- Problem:
When you reach the line containing "level entry s)" in the entries below, begin reproducing lines exactly, and stop once the line containing "at_time accept s)" is done.

· · · · ·

/-! ### The meanings of the rows -/

def execTwCfg (k : OrdClass) (s : State) : Host.Outcome State Fault Refusal := .next (startStaged k 0x0910 okTwCfg s)
def execTwSwap (k : OrdClass) (s : State) : Host.Outcome State Fault Refusal := .next (startNow k 0x0911 runSwap s)
def execTwForceSolo (k : OrdClass) (s : State) : Host.Outcome State Fault Refusal := .next (startDirect k 0x0912 chkForceSolo s)
def execTwResync (k : OrdClass) (s : State) : Host.Outcome State Fault Refusal := .next (startNow k 0x0913 runResync s)
def execTwStatus (k : OrdClass) (s : State) : Host.Outcome State Fault Refusal :=
  .next (startStatus k 0x0E80 (fun _ => true) (fun _ t => twStatus t) s)
def execRenewDue (x : Liveness) (s : State) : Host.Outcome State Fault Refusal := .next (renewDue x.ctl x.data s)
def execLeaseRenew (path : TwinPath) (f : LeaseBits) (s : State) : Host.Outcome State Fault Refusal := .next (renewIn path f s)
def execLeaseAck (path : TwinPath) (f : LeaseBits) (s : State) : Host.Outcome State Fault Refusal := .next (ackIn path f s)
def execLeaseRelease (path : TwinPath) (f : LeaseBits) (s : State) : Host.Outcome State Fault Refusal := .next (releaseIn path f s)
def execLeaseWaive (path : TwinPath) (f : LeaseBits) (s : State) : Host.Outcome State Fault Refusal := .next (waiveIn path f s)
def execLeaseNull (path : TwinPath) (f : LeaseBits) (s : State) : Host.Outcome State Fault Refusal := .next (nullIn path f s)
def execLeaseEnd (s : State) : Host.Outcome State Fault Refusal := .next (leaseOver s)
def execExpiryTakeover (s : State) : Host.Outcome State Fault Refusal := .next (expiryTake s)
def execArbitrationClaim (s : State) : Host.Outcome State Fault Refusal := .next (arbitrate s)
def execPartingToolTrip (s : State) : Host.Outcome State Fault Refusal := .next (partingTrip s)
def execPathServiceChange (path : TwinPath) (delay : Nat) (s : State) : Host.Outcome State Fault Refusal :=
  .next (if twinPos s then pathChange path delay s else s)
def execTwinMsTick (s : State) : Host.Outcome State Fault Refusal := .next (msTick s)
def execTwTime (lane : Nat) (level : Nat) (t1 t2 t3 t4 : Int) (s : State) : Host.Outcome State Fault Refusal :=
  .next (timeIn lane level t1 t2 t3 t4 s)
def execTwState (_lane : Nat) (level : Nat) (m : PeerState) (s : State) : Host.Outcome State Fault Refusal := .next (stateIn level m s)
def execTwMirror (_lane : Nat) (level : Nat) (m : MirrorMsg) (s : State) : Host.Outcome State Fault Refusal := .next (mirrorIn level m s)
def execTwRelay (_lane : Nat) (level : Nat) (m : RelayMsg) (s : State) : Host.Outcome State Fault Refusal := .next (relayIn level m s)
def execTwLedger (_lane : Nat) (level : Nat) (entry : Bytes) (s : State) : Host.Outcome State Fault Refusal :=
  .next (ledgerIn level entry s)
def execTwSwapReq (_lane : Nat) (level : Nat) (at_time : Nat) (s : State) : Host.Outcome State Fault Refusal :=
  .next (swapReqIn level at_time s)
def execTwSwapAck (_lane : Nat) (level : Nat) (at_time : Nat) (accept : Bool) (s : State) : Host.Outcome State Fault Refusal :=
  .next (swapAckIn level at_time accept s)
def execSwapInstant (s : State) : Host.Outcome State Fault Refusal := .next (swapInstant s)
def execSwapTakeTimeout (s : State) : Host.Outcome State Fault Refusal := .next (swapTimeout s)
def execResyncReq (_lane : Nat) (level : Nat) (gen : Nat) (digest : Nat) (lastWserial : Nat) (s : State) :
    Host.Outcome State Fault Refusal := .next (resyncReqIn level gen digest lastWserial s)
def execResyncData (_lane : Nat) (level : Nat) (d : ResyncBody) (s : State) : Host.Outcome State Fault Refusal :=
  .next (resyncDataIn level d s)
def execResyncCommit (s : State) : Host.Outcome State Fault Refusal := .next (resyncLive s)
def execTwHotTimeout (s : State) : Host.Outcome State Fault Refusal := .next (hotTimeout s)

end Sys2Proof.Machine
end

· · · · ·

- Solution below:
  .next (ledgerIn level entry s)
def execTwSwapReq (_lane : Nat) (level : Nat) (at_time : Nat) (s : State) : Host.Outcome State Fault Refusal :=
  .next (swapReqIn level at_time s)
def execTwSwapAck (_lane : Nat) (level : Nat) (at_time : Nat) (accept : Bool) (s : State) : Host.Outcome State Fault Refusal :=
  .next (swapAckIn level at_time accept s)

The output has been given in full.